This is the static method, i.e. meant to be relevant to all the instances of a class rather than to any specific instance.
4.14.5. String operators
Remind that each object (include strings) supports these operators: -> (inherit), == (equal), != (not equal) and ! (logical not). Other operators are:
+, +=
Converts the second operand to a string and then concatenates strings.
Example:
var s0 = "hello" + ", " + "world!"; // "hello, world!";
var s1 = "test" + 123; // "test123"
var s2 = "value";
s2 += 3.14; // "value3.14"
One of the simplest methods to convert anything to a string is adding this object to an empty string:
var s = "" + 3.14; // "3.14"
<, <=, >, >=
Lexicographical comparison of strings.

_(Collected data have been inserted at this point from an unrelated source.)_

-- ==== Sys2Proof/Laws/State.lean ====
section
/-! SUPPORT. What each shared operation leaves unchanged: one lemma for each operation, which gives one simp
rule for each field of State that the operation keeps, so that no proof unfolds a record update. -/

namespace Sys2Proof.Machine

/-! ### Flags -/

/-- What `raise` leaves unchanged. -/
@[simp] theorem raise_keeps (c : Cause) (s : State) :
    (raise c s).role = s.role ∧ (raise c s).porst = s.porst ∧ (raise c s).srst = s.srst ∧
    (raise c s).markPin = s.markPin ∧ (raise c s).drainPin = s.drainPin ∧ (raise c s).sp = s.sp ∧
    (raise c s).control = s.control ∧ (raise c s).cfg = s.cfg ∧ (raise c s).enables = s.enables ∧
    (raise c s).counters = s.counters ∧ (raise c s).regions = s.regions ∧ (raise c s).sys = s.sys ∧
    (raise c s).mem = s.mem ∧ (raise c s).journal = s.journal ∧ (raise c s).dirty = s.dirty ∧
    (raise c s).copy = s.copy ∧ (raise c s).mirror = s.mirror ∧ (raise c s).link = s.link ∧
    (raise c s).tx = s.tx ∧ (raise c s).rx = s.rx ∧ (raise c s).apply = s.apply ∧
    (raise c s).reports = s.reports ∧ (raise c s).choices = s.choices ∧ (raise c s).pending = s.pending :=
  ⟨rfl, rfl, rfl, rfl, rfl, rfl, rfl, rfl, rfl, rfl, rfl, rfl, rfl, rfl, rfl, rfl, rfl, rfl, rfl, rfl, rfl, rfl, rfl, rfl⟩

/-- What `bump` leaves unchanged. -/
@[simp] theorem bump_keeps (c : Counter) (s : State) :
    (bump c s).role = s.role ∧ (bump c s).porst = s.porst ∧ (bump c s).srst = s.srst ∧
    (bump c s).markPin = s.markPin ∧ (bump c s).drainPin = s.drainPin ∧ (bump c s).sp = s.sp ∧
    (bump c s).control = s.control ∧ (bump c s).cfg = s.cfg ∧ (bump c s).causes = s.causes ∧
    (bump c s).enables = s.enables ∧ (bump c s).regions = s.regions ∧ (bump c s).sys = s.sys ∧
    (bump c s).mem = s.mem ∧ (bump c s).journal = s.journal ∧ (bump c s).dirty = s.dirty ∧
    (bump c s).copy = s.copy ∧ (bump c s).mirror = s.mirror ∧ (bump c s).link = s.link ∧
    (bump c s).tx = s.tx ∧ (bump c s).rx = s.rx ∧ (bump c s).apply = s.apply ∧
    (bump c s).reports = s.reports ∧ (bump c s).choices = s.choices ∧ (bump c s).pending = s.pending :=
  ⟨rfl, rfl, rfl, rfl, rfl, rfl, rfl, rfl, rfl, rfl, rfl, rfl, rfl, rfl, rfl, rfl, rfl, rfl, rfl, rfl, rfl, rfl, rfl, rfl⟩

/-- What `rxDiscard` leaves unchanged. -/
@[simp] theorem rxDiscard_keeps (c : Counter) (s : State) :
    (rxDiscard c s).role = s.role ∧ (rxDiscard c s).porst = s.porst ∧ (rxDiscard c s).srst = s.srst ∧
    (rxDiscard c s).markPin = s.markPin ∧ (rxDiscard c s).drainPin = s.drainPin ∧ (rxDiscard c s).sp = s.sp ∧
    (rxDiscard c s).control = s.control ∧ (rxDiscard c s).cfg = s.cfg ∧ (rxDiscard c s).enables = s.enables ∧
    (rxDiscard c s).regions = s.regions ∧ (rxDiscard c s).sys = s.sys ∧ (rxDiscard c s).mem = s.mem ∧
    (rxDiscard c s).journal = s.journal ∧ (rxDiscard c s).dirty = s.dirty ∧ (rxDiscard c s).copy = s.copy ∧
    (rxDiscard c s).mirror = s.mirror ∧ (rxDiscard c s).link = s.link ∧ (rxDiscard c s).tx = s.tx ∧
    (rxDiscard c s).rx = s.rx ∧ (rxDiscard c s).apply = s.apply ∧ (rxDiscard c s).reports = s.reports ∧
    (rxDiscard c s).choices = s.choices ∧ (rxDiscard c s).pending = s.pending :=
  ⟨rfl, rfl, rfl, rfl, rfl, rfl, rfl, rfl, rfl, rfl, rfl, rfl, rfl, rfl, rfl, rfl, rfl, rfl, rfl, rfl, rfl, rfl, rfl⟩

/-! ### Reports -/

/-- What `examineCopy` leaves unchanged. -/
@[simp] theorem examineCopy_keeps (s : State) :
    (examineCopy s).role = s.role ∧ (examineCopy s).porst = s.porst ∧ (examineCopy s).srst = s.srst ∧
    (examineCopy s).markPin = s.markPin ∧ (examineCopy s).drainPin = s.drainPin ∧ (examineCopy s).sp = s.sp ∧
    (examineCopy s).control = s.control ∧ (examineCopy s).cfg = s.cfg ∧ (examineCopy s).causes = s.causes ∧
    (examineCopy s).enables = s.enables ∧ (examineCopy s).counters = s.counters ∧ (examineCopy s).regions = s.regions ∧
    (examineCopy s).sys = s.sys ∧ (examineCopy s).mem = s.mem ∧ (examineCopy s).journal = s.journal ∧
    (examineCopy s).dirty = s.dirty ∧ (examineCopy s).mirror = s.mirror ∧ (examineCopy s).link = s.link ∧
    (examineCopy s).tx = s.tx ∧ (examineCopy s).rx = s.rx ∧ (examineCopy s).apply = s.apply ∧
    (examineCopy s).reports = s.reports ∧ (examineCopy s).choices = s.choices ∧ (examineCopy s).pending = s.pending := by
  unfold examineCopy
  (try dsimp only)
  (repeat' split) <;> simp

/-- What `markDirty` leaves unchanged. -/
@[simp] theorem markDirty_keeps (b : Block) (s : State) :
    (markDirty b s).role = s.role ∧ (markDirty b s).porst = s.porst ∧ (markDirty b s).srst = s.srst ∧
    (markDirty b s).markPin = s.markPin ∧ (markDirty b s).drainPin = s.drainPin ∧ (markDirty b s).sp = s.sp ∧
    (markDirty b s).control = s.control ∧ (markDirty b s).cfg = s.cfg ∧ (markDirty b s).causes = s.causes ∧
    (markDirty b s).enables = s.enables ∧ (markDirty b s).counters = s.counters ∧ (markDirty b s).regions = s.regions ∧
    (markDirty b s).sys = s.sys ∧ (markDirty b s).mem = s.mem ∧ (markDirty b s).journal = s.journal ∧
    (markDirty b s).copy = s.copy ∧ (markDirty b s).mirror = s.mirror ∧ (markDirty b s).link = s.link ∧
    (markDirty b s).tx = s.tx ∧ (markDirty b s).rx = s.rx ∧ (markDirty b s).apply = s.apply ∧
    (markDirty b s).choices = s.choices ∧ (markDirty b s).pending = s.pending :=
  ⟨rfl, rfl, rfl, rfl, rfl, rfl, rfl, rfl, rfl, rfl, rfl, rfl, rfl, rfl, rfl, rfl, rfl, rfl, rfl, rfl, rfl, rfl, rfl⟩

/-- What `markWithin` leaves unchanged. -/
@[simp] theorem markWithin_keeps (b : Block) (s : State) :
    (markWithin b s).role = s.role ∧ (markWithin b s).porst = s.porst ∧ (markWithin b s).srst = s.srst ∧
    (markWithin b s).markPin = s.markPin ∧ (markWithin b s).drainPin = s.drainPin ∧ (markWithin b s).sp = s.sp ∧
    (markWithin b s).control = s.control ∧ (markWithin b s).cfg = s.cfg ∧ (markWithin b s).causes = s.causes ∧
    (markWithin b s).enables = s.enables ∧ (markWithin b s).counters = s.counters ∧ (markWithin b s).regions = s.regions ∧
    (markWithin b s).sys = s.sys ∧ (markWithin b s).mem = s.mem ∧ (markWithin b s).journal = s.journal ∧
    (markWithin b s).copy = s.copy ∧ (markWithin b s).mirror = s.mirror ∧ (markWithin b s).link = s.link ∧
    (markWithin b s).tx = s.tx ∧ (markWithin b s).rx = s.rx ∧ (markWithin b s).apply = s.apply ∧
    (markWithin b s).reports = s.reports ∧ (markWithin b s).choices = s.choices ∧ (markWithin b s).pending = s.pending :=
  ⟨rfl, rfl, rfl, rfl, rfl, rfl, rfl, rfl, rfl, rfl, rfl, rfl, rfl, rfl, rfl, rfl, rfl, rfl, rfl, rfl, rfl, rfl, rfl, rfl⟩

/-- What `seedDirty` leaves unchanged. -/
@[simp] theorem seedDirty_keeps (s : State) :
    (seedDirty s).role = s.role ∧ (seedDirty s).porst = s.porst ∧ (seedDirty s).srst = s.srst ∧
    (seedDirty s).markPin = s.markPin ∧ (seedDirty s).drainPin = s.drainPin ∧ (seedDirty s).sp = s.sp ∧
    (seedDirty s).control = s.control ∧ (seedDirty s).cfg = s.cfg ∧ (seedDirty s).causes = s.causes ∧
    (seedDirty s).enables = s.enables ∧ (seedDirty s).counters = s.counters ∧ (seedDirty s).regions = s.regions ∧
    (seedDirty s).sys = s.sys ∧ (seedDirty s).mem = s.mem ∧ (seedDirty s).journal = s.journal ∧
    (seedDirty s).copy = s.copy ∧ (seedDirty s).mirror = s.mirror ∧ (seedDirty s).link = s.link ∧
    (seedDirty s).tx = s.tx ∧ (seedDirty s).rx = s.rx ∧ (seedDirty s).apply = s.apply ∧
    (seedDirty s).reports = s.reports ∧ (seedDirty s).choices = s.choices ∧ (seedDirty s).pending = s.pending :=
  ⟨rfl, rfl, rfl, rfl, rfl, rfl, rfl, rfl, rfl, rfl, rfl, rfl, rfl, rfl, rfl, rfl, rfl, rfl, rfl, rfl, rfl, rfl, rfl, rfl⟩

/-- What `checkSynced` leaves unchanged. -/
@[simp] theorem checkSynced_keeps (s : State) :
    (checkSynced s).role = s.role ∧ (checkSynced s).porst = s.porst ∧ (checkSynced s).srst = s.srst ∧
    (checkSynced s).markPin = s.markPin ∧ (checkSynced s).drainPin = s.drainPin ∧ (checkSynced s).sp = s.sp ∧
    (checkSynced s).control = s.control ∧ (checkSynced s).cfg = s.cfg ∧ (checkSynced s).enables = s.enables ∧
    (checkSynced s).counters = s.counters ∧ (checkSynced s).regions = s.regions ∧ (checkSynced s).sys = s.sys ∧
    (checkSynced s).mem = s.mem ∧ (checkSynced s).journal = s.journal ∧ (checkSynced s).dirty = s.dirty ∧
    (checkSynced s).copy = s.copy ∧ (checkSynced s).link = s.link ∧ (checkSynced s).tx = s.tx ∧
    (checkSynced s).rx = s.rx ∧ (checkSynced s).apply = s.apply ∧ (checkSynced s).reports = s.reports ∧
    (checkSynced s).choices = s.choices ∧ (checkSynced s).pending = s.pending := by
  unfold checkSynced
  (try dsimp only)
  (repeat' split) <;> simp

/-- What `completeSystem` leaves unchanged. -/
@[simp] theorem completeSystem_keeps (t : Transaction) (code : Completion) (data : Line) (s : State) :
    (completeSystem t code data s).role = s.role ∧ (completeSystem t code data s).porst = s.porst ∧ (completeSystem t code data s).srst = s.srst ∧
    (completeSystem t code data s).markPin = s.markPin ∧ (completeSystem t code data s).drainPin = s.drainPin ∧ (completeSystem t code data s).sp = s.sp ∧
    (completeSystem t code data s).control = s.control ∧ (completeSystem t code data s).cfg = s.cfg ∧ (completeSystem t code data s).causes = s.causes ∧
    (completeSystem t code data s).enables = s.enables ∧ (completeSystem t code data s).counters = s.counters ∧ (completeSystem t code data s).regions = s.regions ∧
    (completeSystem t code data s).mem = s.mem ∧ (completeSystem t code data s).journal = s.journal ∧ (completeSystem t code data s).dirty = s.dirty ∧
    (completeSystem t code data s).copy = s.copy ∧ (completeSystem t code data s).mirror = s.mirror ∧ (completeSystem t code data s).link = s.link ∧
    (completeSystem t code data s).tx = s.tx ∧ (completeSystem t code data s).rx = s.rx ∧ (completeSystem t code data s).apply = s.apply ∧
    (completeSystem t code data s).reports = s.reports ∧ (completeSystem t code data s).choices = s.choices ∧ (completeSystem t code data s).pending = s.pending :=
  ⟨rfl, rfl, rfl, rfl, rfl, rfl, rfl, rfl, rfl, rfl, rfl, rfl, rfl, rfl, rfl, rfl, rfl, rfl, rfl, rfl, rfl, rfl, rfl, rfl⟩

/-- What `releaseHeld` leaves unchanged. -/
@[simp] theorem releaseHeld_keeps (t : Transaction) (s : State) :
    (releaseHeld t s).role = s.role ∧ (releaseHeld t s).porst = s.porst ∧ (releaseHeld t s).srst = s.srst ∧
    (releaseHeld t s).markPin = s.markPin ∧ (releaseHeld t s).drainPin = s.drainPin ∧ (releaseHeld t s).sp = s.sp ∧
    (releaseHeld t s).control = s.control ∧ (releaseHeld t s).cfg = s.cfg ∧ (releaseHeld t s).causes = s.causes ∧
    (releaseHeld t s).enables = s.enables ∧ (releaseHeld t s).counters = s.counters ∧ (releaseHeld t s).regions = s.regions ∧
    (releaseHeld t s).mem = s.mem ∧ (releaseHeld t s).journal = s.journal ∧ (releaseHeld t s).dirty = s.dirty ∧
    (releaseHeld t s).copy = s.copy ∧ (releaseHeld t s).mirror = s.mirror ∧ (releaseHeld t s).link = s.link ∧
    (releaseHeld t s).tx = s.tx ∧ (releaseHeld t s).rx = s.rx ∧ (releaseHeld t s).apply = s.apply ∧
    (releaseHeld t s).reports = s.reports ∧ (releaseHeld t s).choices = s.choices ∧ (releaseHeld t s).pending = s.pending :=
  ⟨rfl, rfl, rfl, rfl, rfl, rfl, rfl, rfl, rfl, rfl, rfl, rfl, rfl, rfl, rfl, rfl, rfl, rfl, rfl, rfl, rfl, rfl, rfl, rfl⟩

/-- What `emptyBuffer` leaves unchanged. -/
@[simp] theorem emptyBuffer_keeps (s : State) :
    (emptyBuffer s).role = s.role ∧ (emptyBuffer s).porst = s.porst ∧ (emptyBuffer s).srst = s.srst ∧
    (emptyBuffer s).markPin = s.markPin ∧ (emptyBuffer s).drainPin = s.drainPin ∧ (emptyBuffer s).sp = s.sp ∧
    (emptyBuffer s).control = s.control ∧ (emptyBuffer s).cfg = s.cfg ∧ (emptyBuffer s).causes = s.causes ∧
    (emptyBuffer s).enables = s.enables ∧ (emptyBuffer s).counters = s.counters ∧ (emptyBuffer s).regions = s.regions ∧
    (emptyBuffer s).sys = s.sys ∧ (emptyBuffer s).mem = s.mem ∧ (emptyBuffer s).journal = s.journal ∧
    (emptyBuffer s).dirty = s.dirty ∧ (emptyBuffer s).copy = s.copy ∧ (emptyBuffer s).mirror = s.mirror ∧
    (emptyBuffer s).link = s.link ∧ (emptyBuffer s).rx = s.rx ∧ (emptyBuffer s).apply = s.apply ∧
    (emptyBuffer s).reports = s.reports ∧ (emptyBuffer s).choices = s.choices ∧ (emptyBuffer s).pending = s.pending :=
  ⟨rfl, rfl, rfl, rfl, rfl, rfl, rfl, rfl, rfl, rfl, rfl, rfl, rfl, rfl, rfl, rfl, rfl, rfl, rfl, rfl, rfl, rfl, rfl, rfl⟩

/-! ### CopyEngine -/

/-- What `presentRead` leaves unchanged. -/
@[simp] theorem presentRead_keeps (s : State) :
    (presentRead s).role = s.role ∧ (presentRead s).porst = s.porst ∧ (presentRead s).srst = s.srst ∧
    (presentRead s).markPin = s.markPin ∧ (presentRead s).drainPin = s.drainPin ∧ (presentRead s).sp = s.sp ∧
    (presentRead s).control = s.control ∧ (presentRead s).cfg = s.cfg ∧ (presentRead s).causes = s.causes ∧
    (presentRead s).enables = s.enables ∧ (presentRead s).counters = s.counters ∧ (presentRead s).regions = s.regions ∧
    (presentRead s).sys = s.sys ∧ (presentRead s).journal = s.journal ∧ (presentRead s).dirty = s.dirty ∧
    (presentRead s).mirror = s.mirror ∧ (presentRead s).link = s.link ∧ (presentRead s).tx = s.tx ∧
    (presentRead s).rx = s.rx ∧ (presentRead s).apply = s.apply ∧ (presentRead s).reports = s.reports ∧
    (presentRead s).choices = s.choices ∧ (presentRead s).pending = s.pending := by
  unfold presentRead
  (try dsimp only)
  (repeat' split) <;> simp

/-- What `abandonCopies` leaves unchanged. -/
@[simp] theorem abandonCopies_keeps (s : State) :
    (abandonCopies s).role = s.role ∧ (abandonCopies s).porst = s.porst ∧ (abandonCopies s).srst = s.srst ∧
    (abandonCopies s).markPin = s.markPin ∧ (abandonCopies s).drainPin = s.drainPin ∧ (abandonCopies s).sp = s.sp ∧
    (abandonCopies s).control = s.control ∧ (abandonCopies s).cfg = s.cfg ∧ (abandonCopies s).causes = s.causes ∧
    (abandonCopies s).enables = s.enables ∧ (abandonCopies s).counters = s.counters ∧ (abandonCopies s).regions = s.regions ∧
    (abandonCopies s).sys = s.sys ∧ (abandonCopies s).journal = s.journal ∧ (abandonCopies s).dirty = s.dirty ∧
    (abandonCopies s).mirror = s.mirror ∧ (abandonCopies s).link = s.link ∧ (abandonCopies s).tx = s.tx ∧
    (abandonCopies s).rx = s.rx ∧ (abandonCopies s).apply = s.apply ∧ (abandonCopies s).reports = s.reports ∧
    (abandonCopies s).choices = s.choices ∧ (abandonCopies s).pending = s.pending :=
  ⟨rfl, rfl, rfl, rfl, rfl, rfl, rfl, rfl, rfl, rfl, rfl, rfl, rfl, rfl, rfl, rfl, rfl, rfl, rfl, rfl, rfl, rfl, rfl⟩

If the second operator is not a string, returns false .
Example:
print("hello" &gt;= "hell"); // outputs: true
4.15. Characters
A character ( Char ) is a type that corresponds to a symbol or grapheme: letter, digit etc.
4.15.1. Definition
A Goat char is one character written inside single quotes.
var c = 'A';
4.15.2. Special characters
As in strings, special characters after a backslash can be used here:
Code Result Description
\n New line
\r Carriage return
\t Tabulation
\' ' Single quote
\\ \ Backslash
The sequence \' means a single quote:
var c = '\'';
4.15.3. Char methods
valueOf ( object )
Static method. Converts object to a char.
Parameter:
  • object (any type): an object
Example:
var i = 65;
var c = Char.valueOf(i); // 'A'
If the object is an integer, returns a Char containing the character associated with the specified character code. Else, if the object is a char, just returns this object. Else, if the object is not an integer and is not a char, returns \0 (char with zero value).
4.15.4. Char operators
++, --
Increments or decrements of a Char variable (or a field) by 1.
Example:
var c = 'A'; // 'A';
c++; // 'B'
c++; // 'C'
c--; // 'B'
<, <=, >, >=
Comparison of two Char objects. If the second parameter is not a char, throws an IllegalArgument exception.
Example:
print('A' > 'B'); // outputs: false
What is an exception is described in the appropriate section.
4.16. Numbers
The Goat interpreter operates two type of numbers: integers and real numbers.
4.16.1. Integers
4.16.1.1. Definition
Integer numbers are written without decimal point:
var i = 3;
Also, Goat interprets numerical constants as hexadecimal if they are preceded by 0x :
var i = 0xFF;
and interprets numerical constants as binary if they are preceded by 0b :
var i = 0b1011;
4.16.1.2. Methods
toString ( radix )
Converts an integer to a string.
Parameter:
  • radix (Integer): optional, radix, can be 2, 10 or 16
Example:
var i = 254;
var s = i.toString(); // "254"
var h = "0x" + i.toString(16); // "0xFE"
4.16.1.3. Operators
The Integer type has more operators than the other types.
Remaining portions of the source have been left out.